- Developer(s): Paragon Software
- Publisher(s): Paragon Software
- Designer(s): Dima Pavlovsky
- Platform(s): MS-DOS
- Release: 1991

= Troika (video game) =

1991 video game

Troika is a 1991 video game compilation for MS-DOS published by Paragon Software. The three games are all by Russian developer Dima Pavlovsky: "Metal Hearts", "Ivan's Time Machine", and "Rebel Planets".

==Gameplay==
The gameplay of "Metal Hearts" was said to be similar to Pipe Dreams.

==Reception==
Matt Taylor reviewed the game for Computer Gaming World, and stated that "Although each of the offerings has a certain merit, this reviewer only had eyes for "Metal Hearts." All are structured in a reasonable, user-friendly way, with a save, password or stage select.
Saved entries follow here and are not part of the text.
-- ==== Sys2Proof/Decode.lean ====
section
/-! DEFINITION. Decoding and encoding (`30_encoding.md`). The opcode table is a list of rows, one for each
recognised byte (R134); a byte with no row is rejected by name (R135). Decoding is total on any bytes. The
encoder is written apart, from the same matrix. -/

namespace Sys2Proof

/-- What an opcode still needs to become an instruction: nothing (F1), one operand byte (F2) or a
little-endian operand word (F3) (R131). -/
inductive Shape where
  | one (i : Instr)
  | two (f : Byte → Instr)
  | three (f : Word → Instr)

/-- One row of the opcode table: the opcode byte, its mnemonic and mode, and how its operand is read. -/
structure Row where
  opcode : Byte
  mnemonic : Mnemonic
  mode : Mode
  shape : Shape

/-- Rows of the opcodes 0x00 to 0x0F (R134). -/
def rows0 : List Row := [
  ⟨0x00#8, .BRK, .IMP, .one .brk⟩,
  ⟨0x01#8, .ORA, .IZX, .two .oraIzx⟩,
  ⟨0x05#8, .ORA, .ZP, .two .oraZp⟩,
  ⟨0x06#8, .ASL, .ZP, .two .aslZp⟩,
  ⟨0x08#8, .PHP, .IMP, .one .php⟩,
  ⟨0x09#8, .ORA, .IMM, .two .oraImm⟩,
  ⟨0x0A#8, .ASL, .ACC, .one .aslAcc⟩,
  ⟨0x0D#8, .ORA, .ABS, .three .oraAbs⟩,
  ⟨0x0E#8, .ASL, .ABS, .three .aslAbs⟩]

/-- Rows of the opcodes 0x10 to 0x1F (R134). -/
def rows1 : List Row := [
  ⟨0x10#8, .BPL, .REL, .two .bpl⟩,
  ⟨0x11#8, .ORA, .IZY, .two .oraIzy⟩,
  ⟨0x15#8, .ORA, .ZPX, .two .oraZpx⟩,
  ⟨0x16#8, .ASL, .ZPX, .two .aslZpx⟩,
  ⟨0x18#8, .CLC, .IMP, .one .clc⟩,
  ⟨0x19#8, .ORA, .ABY, .three .oraAby⟩,
  ⟨0x1D#8, .ORA, .ABX, .three .oraAbx⟩,
  ⟨0x1E#8, .ASL, .ABX, .three .aslAbx⟩]

/-- Rows of the opcodes 0x20 to 0x2F (R134). -/
def rows2 : List Row := [
  ⟨0x20#8, .JSR, .ABS, .three .jsr⟩,
  ⟨0x21#8, .AND, .IZX, .two .andIzx⟩,
  ⟨0x24#8, .BIT, .ZP, .two .bitZp⟩,
  ⟨0x25#8, .AND, .ZP, .two .andZp⟩,
  ⟨0x26#8, .ROL, .ZP, .two .rolZp⟩,
  ⟨0x28#8, .PLP, .IMP, .one .plp⟩,
  ⟨0x29#8, .AND, .IMM, .two .andImm⟩,
  ⟨0x2A#8, .ROL, .ACC, .one .rolAcc⟩,
  ⟨0x2C#8, .BIT, .ABS, .three .bitAbs⟩,
  ⟨0x2D#8, .AND, .ABS, .three .andAbs⟩,
  ⟨0x2E#8, .ROL, .ABS, .three .rolAbs⟩]

/-- Rows of the opcodes 0x30 to 0x3F (R134). -/
def rows3 : List Row := [
  ⟨0x30#8, .BMI, .REL, .two .bmi⟩,
  ⟨0x31#8, .AND, .IZY, .two .andIzy⟩,
  ⟨0x35#8, .AND, .ZPX, .two .andZpx⟩,
  ⟨0x36#8, .ROL, .ZPX, .two .rolZpx⟩,
  ⟨0x38#8, .SEC, .IMP, .one .sec⟩,
  ⟨0x39#8, .AND, .ABY, .three .andAby⟩,
  ⟨0x3D#8, .AND, .ABX, .three .andAbx⟩,
  ⟨0x3E#8, .ROL, .ABX, .three .rolAbx⟩]

/-- Rows of the opcodes 0x40 to 0x4F (R134). -/
def rows4 : List Row := [
  ⟨0x40#8, .RTI, .IMP, .one .rti⟩,
  ⟨0x41#8, .EOR, .IZX, .two .eorIzx⟩,
  ⟨0x45#8, .EOR, .ZP, .two .eorZp⟩,
  ⟨0x46#8, .LSR, .ZP, .two .lsrZp⟩,
  ⟨0x48#8, .PHA, .IMP, .one .pha⟩,
  ⟨0x49#8, .EOR, .IMM, .two .eorImm⟩,
  ⟨0x4A#8, .LSR, .ACC, .one .lsrAcc⟩,
  ⟨0x4C#8, .JMP, .ABS, .three .jmpAbs⟩,
  ⟨0x4D#8, .EOR, .ABS, .three .eorAbs⟩,
  ⟨0x4E#8, .LSR, .ABS, .three .lsrAbs⟩]

/-- Rows of the opcodes 0x50 to 0x5F (R134). -/
def rows5 : List Row := [
  ⟨0x50#8, .BVC, .REL, .two .bvc⟩,
  ⟨0x51#8, .EOR, .IZY, .two .eorIzy⟩,
  ⟨0x55#8, .EOR, .ZPX, .two .eorZpx⟩,
  ⟨0x56#8, .LSR, .ZPX, .two .lsrZpx⟩,
  ⟨0x58#8, .CLI, .IMP, .one .cli⟩,
  ⟨0x59#8, .EOR, .ABY, .three .eorAby⟩,
  ⟨0x5D#8, .EOR, .ABX, .three .eorAbx⟩,
  ⟨0x5E#8, .LSR, .ABX, .three .lsrAbx⟩]

/-- Rows of the opcodes 0x60 to 0x6F (R134). -/
def rows6 : List Row := [
  ⟨0x60#8, .RTS, .IMP, .one .rts⟩,
  ⟨0x61#8, .ADC, .IZX, .two .adcIzx⟩,
  ⟨0x65#8, .ADC, .ZP, .two .adcZp⟩,
  ⟨0x66#8, .ROR, .ZP, .two .rorZp⟩,
  ⟨0x68#8, .PLA, .IMP, .one .pla⟩,
  ⟨0x69#8, .ADC, .IMM, .two .adcImm⟩,
  ⟨0x6A#8, .ROR, .ACC, .one .rorAcc⟩,
  ⟨0x6C#8, .JMP, .IND, .three .jmpInd⟩,
  ⟨0x6D#8, .ADC, .ABS, .three .adcAbs⟩,
  ⟨0x6E#8, .ROR, .ABS, .three .rorAbs⟩]

/-- Rows of the opcodes 0x70 to 0x7F (R134). -/
def rows7 : List Row := [
  ⟨0x70#8, .BVS, .REL, .two .bvs⟩,
  ⟨0x71#8, .ADC, .IZY, .two .adcIzy⟩,
  ⟨0x75#8, .ADC, .ZPX, .two .adcZpx⟩,
  ⟨0x76#8, .ROR, .ZPX, .two .rorZpx⟩,
  ⟨0x78#8, .SEI, .IMP, .one .sei⟩,
  ⟨0x79#8, .ADC, .ABY, .three .adcAby⟩,
  ⟨0x7D#8, .ADC, .ABX, .three .adcAbx⟩,
  ⟨0x7E#8, .ROR, .ABX, .three .rorAbx⟩]

/-- Rows of the opcodes 0x80 to 0x8F (R134). -/
def rows8 : List Row := [
  ⟨0x81#8, .STA, .IZX, .two .staIzx⟩,
  ⟨0x84#8, .STY, .ZP, .two .styZp⟩,
  ⟨0x85#8, .STA, .ZP, .two .staZp⟩,
  ⟨0x86#8, .STX, .ZP, .two .stxZp⟩,
  ⟨0x88#8, .DEY, .IMP, .one .dey⟩,
  ⟨0x8A#8, .TXA, .IMP, .one .txa⟩,
  ⟨0x8C#8, .STY, .ABS, .three .styAbs⟩,
  ⟨0x8D#8, .STA, .ABS, .three .staAbs⟩,
  ⟨0x8E#8, .STX, .ABS, .three .stxAbs⟩]

/-- Rows of the opcodes 0x90 to 0x9F (R134). -/
def rows9 : List Row := [
  ⟨0x90#8, .BCC, .REL, .two .bcc⟩,
  ⟨0x91#8, .STA, .IZY, .two .staIzy⟩,
  ⟨0x94#8, .STY, .ZPX, .two .styZpx⟩,
  ⟨0x95#8, .STA, .ZPX, .two .staZpx⟩,
  ⟨0x96#8, .STX, .ZPY, .two .stxZpy⟩,
  ⟨0x98#8, .TYA, .IMP, .one .tya⟩,
  ⟨0x99#8, .STA, .ABY, .three .staAby⟩,
  ⟨0x9A#8, .TXS, .IMP, .one .txs⟩,
  ⟨0x9D#8, .STA, .ABX, .three .staAbx⟩]

/-- Rows of the opcodes 0xA0 to 0xAF (R134). -/
def rowsA : List Row := [
  ⟨0xA0#8, .LDY, .IMM, .two .ldyImm⟩,
  ⟨0xA1#8, .LDA, .IZX, .two .ldaIzx⟩,
  ⟨0xA2#8, .LDX, .IMM, .two .ldxImm⟩,
  ⟨0xA4#8, .LDY, .ZP, .two .ldyZp⟩,
  ⟨0xA5#8, .LDA, .ZP, .two .ldaZp⟩,
  ⟨0xA6#8, .LDX, .ZP, .two .ldxZp⟩,
  ⟨0xA8#8, .TAY, .IMP, .one .tay⟩,
  ⟨0xA9#8, .LDA, .IMM, .two .ldaImm⟩,
  ⟨0xAA#8, .TAX, .IMP, .one .tax⟩,
  ⟨0xAC#8, .LDY, .ABS, .three .ldyAbs⟩,
  ⟨0xAD#8, .LDA, .ABS, .three .ldaAbs⟩,
  ⟨0xAE#8, .LDX, .ABS, .three .ldxAbs⟩]

/-- Rows of the opcodes 0xB0 to 0xBF (R134). -/
def rowsB : List Row := [
  ⟨0xB0#8, .BCS, .REL, .two .bcs⟩,
  ⟨0xB1#8, .LDA, .IZY, .two .ldaIzy⟩,
  ⟨0xB4#8, .LDY, .ZPX, .two .ldyZpx⟩,
  ⟨0xB5#8, .LDA, .ZPX, .two .ldaZpx⟩,
  ⟨0xB6#8, .LDX, .ZPY, .two .ldxZpy⟩,
  ⟨0xB8#8, .CLV, .IMP, .one .clv⟩,
  ⟨0xB9#8, .LDA, .ABY, .three .ldaAby⟩,
  ⟨0xBA#8, .TSX, .IMP, .one .tsx⟩,
  ⟨0xBC#8, .LDY, .ABX, .three .ldyAbx⟩,
  ⟨0xBD#8, .LDA, .ABX, .three .ldaAbx⟩,
  ⟨0xBE#8, .LDX, .ABY, .three .ldxAby⟩]

/-- Rows of the opcodes 0xC0 to 0xCF (R134). -/
def rowsC : List Row := [
  ⟨0xC0#8, .CPY, .IMM, .two .cpyImm⟩,
  ⟨0xC1#8, .CMP, .IZX, .two .cmpIzx⟩,
  ⟨0xC4#8, .CPY, .ZP, .two .cpyZp⟩,
  ⟨0xC5#8, .CMP, .ZP, .two .cmpZp⟩,
  ⟨0xC6#8, .DEC, .ZP, .two .decZp⟩,
  ⟨0xC8#8, .INY, .IMP, .one .iny⟩,
  ⟨0xC9#8, .CMP, .IMM, .two .cmpImm⟩,
  ⟨0xCA#8, .DEX, .IMP, .one .dex⟩,
  ⟨0xCC#8, .CPY, .ABS, .three .cpyAbs⟩,
  ⟨0xCD#8, .CMP, .ABS, .three .cmpAbs⟩,
  ⟨0xCE#8, .DEC, .ABS, .three .decAbs⟩]

/-- Rows of the opcodes 0xD0 to 0xDF (R134). -/
def rowsD : List Row := [
  ⟨0xD0#8, .BNE, .REL, .two .bne⟩,
  ⟨0xD1#8, .CMP, .IZY, .two .cmpIzy⟩,
  ⟨0xD5#8, .CMP, .ZPX, .two .cmpZpx⟩,
  ⟨0xD6#8, .DEC, .ZPX, .two .decZpx⟩,
  ⟨0xD8#8, .CLD, .IMP, .one .cld⟩,
  ⟨0xD9#8, .CMP, .ABY, .three .cmpAby⟩,
  ⟨0xDD#8, .CMP, .ABX, .three .cmpAbx⟩,
  ⟨0xDE#8, .DEC, .ABX, .three .decAbx⟩]

/-- Rows of the opcodes 0xE0 to 0xEF (R134). -/
def rowsE : List Row := [
  ⟨0xE0#8, .CPX, .IMM, .two .cpxImm⟩,
  ⟨0xE1#8, .SBC, .IZX, .two .sbcIzx⟩,
  ⟨0xE4#8, .CPX, .ZP, .two .cpxZp⟩,
  ⟨0xE5#8, .SBC, .ZP, .two .sbcZp⟩,
  ⟨0xE6#8, .INC, .ZP, .two .incZp⟩,
  ⟨0xE8#8, .INX, .IMP, .one .inx⟩,
  ⟨0xE9#8, .SBC, .IMM, .two .sbcImm⟩,
  ⟨0xEA#8, .NOP, .IMP, .one .nop⟩,
  ⟨0xEC#8, .CPX, .ABS, .three .cpxAbs⟩,
  ⟨0xED#8, .SBC, .ABS, .three .sbcAbs⟩,
  ⟨0xEE#8, .INC, .ABS, .three .incAbs⟩]

/-- Rows of the opcodes 0xF0 to 0xFF (R134). -/
def rowsF : List Row := [
  ⟨0xF0#8, .BEQ, .REL, .two .beq⟩,
  ⟨0xF1#8, .SBC, .IZY, .two .sbcIzy⟩,
  ⟨0xF5#8, .SBC, .ZPX, .two .sbcZpx⟩,
  ⟨0xF6#8, .INC, .ZPX, .two .incZpx⟩,
  ⟨0xF8#8, .SED, .IMP, .one .sed⟩,
  ⟨0xF9#8, .SBC, .ABY, .three .sbcAby⟩,
  ⟨0xFD#8, .SBC, .ABX, .three .sbcAbx⟩,
  ⟨0xFE#8, .INC, .ABX, .three .incAbx⟩]

/-- The fixed table keyed by the raw opcode byte (R130, R133, R134; `OPCODE_TABLE` at its default, log entry 4). -/
def opcodeTable : List Row :=
  rows0 ++ rows1 ++ rows2 ++ rows3 ++ rows4 ++ rows5 ++ rows6 ++ rows7 ++
  rows8 ++ rows9 ++ rowsA ++ rowsB ++ rowsC ++ rowsD ++ rowsE ++ rowsF

/-- Look an opcode byte up; `none` is an unrecognised opcode (R133, R135). -/
def lookup (b : Byte) : Option Row := opcodeTable.find? fun r => r.opcode == b

/-- The word of two bytes, `(h << 8) | l` (`00_scope.md` R7). -/
def mkWord (h l : Byte) : Word := h ++ l

/-- Bits 15 to 8 of a word (R7). -/
def hiByte (w : Word) : Byte := w.extractLsb' 8 8

/-- Bits 7 to 0 of a word (R7). -/
def loByte (w : Word) : Byte := w.extractLsb' 0 8

/-- Why bytes are not an instruction. -/
inductive DecodeError where
  /-- The first byte has no row in the opcode table (R135). Raised by `decode`; safe, the machine faults there. -/
  | unrecognisedOpcode (b : Byte)
  /-- The bytes end before the instruction does. Raised by `decode` only; the machine never runs out of bytes. Safe. -/
  | outOfBytes
  deriving DecidableEq, Repr

/-- Decode the first instruction of a byte string and give back the bytes after it (R133). -/
def decode : List Byte → Except DecodeError (Instr × List Byte)
  | [] => .error .outOfBytes
  | b :: rest =>
    match lookup b with
    | none => .error (.unrecognisedOpcode b)
    | some row =>
      match row.shape, rest with
      | .one i, rest => .ok (i, rest)
      | .two f, d :: rest => .ok (f d, rest)
      | .three f, l :: h :: rest => .ok (f (mkWord h l), rest)
      | .two _, _ => .error .outOfBytes
      | .three _, _ => .error .outOfBytes

/-- The bytes of an F2 instruction (R131). -/
def encode2 (opcode d : Byte) : List Byte := [opcode, d]

/-- The bytes of an F3 instruction: the operand's low byte first (R131). -/
def encode3 (opcode : Byte) (w : Word) : List Byte := [opcode, loByte w, hiByte w]

/-- The bytes of an instruction, from the matrix of R134 and the formats of R131. -/
def encode : Instr → List Byte
  | .ldaImm v => encode2 0xA9#8 v
  | .ldaZp d => encode2 0xA5#8 d
  | .ldaZpx d => encode2 0xB5#8 d
  | .ldaAbs w => encode3 0xAD#8 w
  | .ldaAbx w => encode3 0xBD#8 w
  | .ldaAby w => encode3 0xB9#8 w
  | .ldaIzx d => encode2 0xA1#8 d
  | .ldaIzy d => encode2 0xB1#8 d
  | .ldxImm v => encode2 0xA2#8 v
  | .ldxZp d => encode2 0xA6#8 d
  | .ldxZpy d => encode2 0xB6#8 d
  | .ldxAbs w => encode3 0xAE#8 w
  | .ldxAby w => encode3 0xBE#8 w
  | .ldyImm v => encode2 0xA0#8 v
  | .ldyZp d => encode2 0xA4#8 d
  | .ldyZpx d => encode2 0xB4#8 d
  | .ldyAbs w => encode3 0xAC#8 w
  | .ldyAbx w => encode3 0xBC#8 w
  | .staZp d => encode2 0x85#8 d
  | .staZpx d => encode2 0x95#8 d
  | .staAbs w => encode3 0x8D#8 w
  | .staAbx w => encode3 0x9D#8 w
  | .staAby w => encode3 0x99#8 w
  | .staIzx d => encode2 0x81#8 d
  | .staIzy d => encode2 0x91#8 d
  | .stxZp d => encode2 0x86#8 d
  | .stxZpy d => encode2 0x96#8 d
  | .stxAbs w => encode3 0x8E#8 w
  | .styZp d => encode2 0x84#8 d
  | .styZpx d => encode2 0x94#8 d
  | .styAbs w => encode3 0x8C#8 w
  | .tax => [0xAA#8]
  | .tay => [0xA8#8]
  | .txa => [0x8A#8]
  | .tya => [0x98#8]
  | .tsx => [0xBA#8]
  | .txs => [0x9A#8]
  | .adcImm v => encode2 0x69#8 v
  | .adcZp d => encode2 0x65#8 d
  | .adcZpx d => encode2 0x75#8 d
  | .adcAbs w => encode3 0x6D#8 w
  | .adcAbx w => encode3 0x7D#8 w
  | .adcAby w => encode3 0x79#8 w
  | .adcIzx d => encode2 0x61#8 d
  | .adcIzy d => encode2 0x71#8 d
  | .sbcImm v => encode2 0xE9#8 v
  | .sbcZp d => encode2 0xE5#8 d
  | .sbcZpx d => encode2 0xF5#8 d
  | .sbcAbs w => encode3 0xED#8 w
  | .sbcAbx w => encode3 0xFD#8 w
  | .sbcAby w => encode3 0xF9#8 w
  | .sbcIzx d => encode2 0xE1#8 d
  | .sbcIzy d => encode2 0xF1#8 d
  | .andImm v => encode2 0x29#8 v
  | .andZp d => encode2 0x25#8 d
  | .andZpx d => encode2 0x35#8 d
  | .andAbs w => encode3 0x2D#8 w
  | .andAbx w => encode3 0x3D#8 w
  | .andAby w => encode3 0x39#8 w
  | .andIzx d => encode2 0x21#8 d
  | .andIzy d => encode2 0x31#8 d
  | .oraImm v => encode2 0x09#8 v
  | .oraZp d => encode2 0x05#8 d
  | .oraZpx d => encode2 0x15#8 d
  | .oraAbs w => encode3 0x0D#8 w
  | .oraAbx w => encode3 0x1D#8 w
  | .oraAby w => encode3 0x19#8 w
  | .oraIzx d => encode2 0x01#8 d
  | .oraIzy d => encode2 0x11#8 d
  | .eorImm v => encode2 0x49#8 v
  | .eorZp d => encode2 0x45#8 d
  | .eorZpx d => encode2 0x55#8 d
  | .eorAbs w => encode3 0x4D#8 w
  | .eorAbx w => encode3 0x5D#8 w
  | .eorAby w => encode3 0x59#8 w
  | .eorIzx d => encode2 0x41#8 d
  | .eorIzy d => encode2 0x51#8 d
  | .bitZp d => encode2 0x24#8 d
  | .bitAbs w => encode3 0x2C#8 w
  | .cmpImm v => encode2 0xC9#8 v
  | .cmpZp d => encode2 0xC5#8 d
  | .cmpZpx d => encode2 0xD5#8 d
  | .cmpAbs w => encode3 0xCD#8 w
  | .cmpAbx w => encode3 0xDD#8 w
  | .cmpAby w => encode3 0xD9#8 w
  | .cmpIzx d => encode2 0xC1#8 d
  | .cmpIzy d => encode2 0xD1#8 d
  | .cpxImm v => encode2 0xE0#8 v
  | .cpxZp d => encode2 0xE4#8 d
  | .cpxAbs w => encode3 0xEC#8 w
  | .cpyImm v => encode2 0xC0#8 v
  | .cpyZp d => encode2 0xC4#8 d
  | .cpyAbs w => encode3 0xCC#8 w
  | .incZp d => encode2 0xE6#8 d
  | .incZpx d => encode2 0xF6#8 d
  | .incAbs w => encode3 0xEE#8 w
  | .incAbx w => encode3 0xFE#8 w
  | .decZp d => encode2 0xC6#8 d
  | .decZpx d => encode2 0xD6#8 d
  | .decAbs w => encode3 0xCE#8 w
  | .decAbx w => encode3 0xDE#8 w
  | .inx => [0xE8#8]
  | .iny => [0xC8#8]
  | .dex => [0xCA#8]
  | .dey => [0x88#8]
  | .aslAcc => [0x0A#8]
  | .aslZp d => encode2 0x06#8 d
  | .aslZpx d => encode2 0x16#8 d
  | .aslAbs w => encode3 0x0E#8 w
  | .aslAbx w => encode3 0x1E#8 w
  | .lsrAcc => [0x4A#8]
  | .lsrZp d => encode2 0x46#8 d
  | .lsrZpx d => encode2 0x56#8 d
  | .lsrAbs w => encode3 0x4E#8 w
  | .lsrAbx w => encode3 0x5E#8 w
  | .rolAcc => [0x2A#8]
  | .rolZp d => encode2 0x26#8 d
  | .rolZpx d => encode2 0x36#8 d
  | .rolAbs w => encode3 0x2E#8 w
  | .rolAbx w => encode3 0x3E#8 w
  | .rorAcc => [0x6A#8]
  | .rorZp d => encode2 0x66#8 d
  | .rorZpx d => encode2 0x76#8 d
  | .rorAbs w => encode3 0x6E#8 w
  | .rorAbx w => encode3 0x7E#8 w
  | .jmpAbs w => encode3 0x4C#8 w
  | .jmpInd w => encode3 0x6C#8 w
  | .jsr w => encode3 0x20#8 w
  | .rts => [0x60#8]
  | .bcc d => encode2 0x90#8 d
  | .bcs d => encode2 0xB0#8 d
  | .beq d => encode2 0xF0#8 d
  | .bne d => encode2 0xD0#8 d
  | .bmi d => encode2 0x30#8 d
  | .bpl d => encode2 0x10#8 d
  | .bvc d => encode2 0x50#8 d
  | .bvs d => encode2 0x70#8 d
  | .pha => [0x48#8]
  | .php => [0x08#8]
  | .pla => [0x68#8]
  | .plp => [0x28#8]
  | .clc => [0x18#8]
  | .sec => [0x38#8]
  | .cli => [0x58#8]
  | .sei => [0x78#8]
  | .cld => [0xD8#8]
  | .sed => [0xF8#8]
  | .clv => [0xB8#8]
  | .nop => [0xEA#8]
  | .brk => [0x00#8]
  | .rti => [0x40#8]

/-- The longest instruction's three bytes of a number whose bit 0 is the least significant bit of the first
byte, and whose bits from `nbits` on count as 0. -/
def tableBytes (nbits w : Nat) : List Byte :=
  let v := w % 2 ^ nbits
  [BitVec.ofNat 8 v, BitVec.ofNat 8 (v / 2 ^ 8), BitVec.ofNat 8 (v / 2 ^ 16)]

/-- The instruction the decoder reads from an opcode-table word. -/
def decodeTableWord (nbits w : Nat) : Option Instr :=
  match decode (tableBytes nbits w) with
  | .ok (i, _) => some i
  | .error _ => none

end Sys2Proof
end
Yet, one cannot help but think that, even with three games in one, Troika may be an interesting product, but it doesn't come close to Tetris."

Game Players PC Strategy Guide said that "Despite the inevitable first impression that Troika is a rehash of tired game themes, its forgiving nature sets it apart from the crowd. If you like arcade games but don't enjoy the usual attendant frustration, give Troika a try. It might addict you."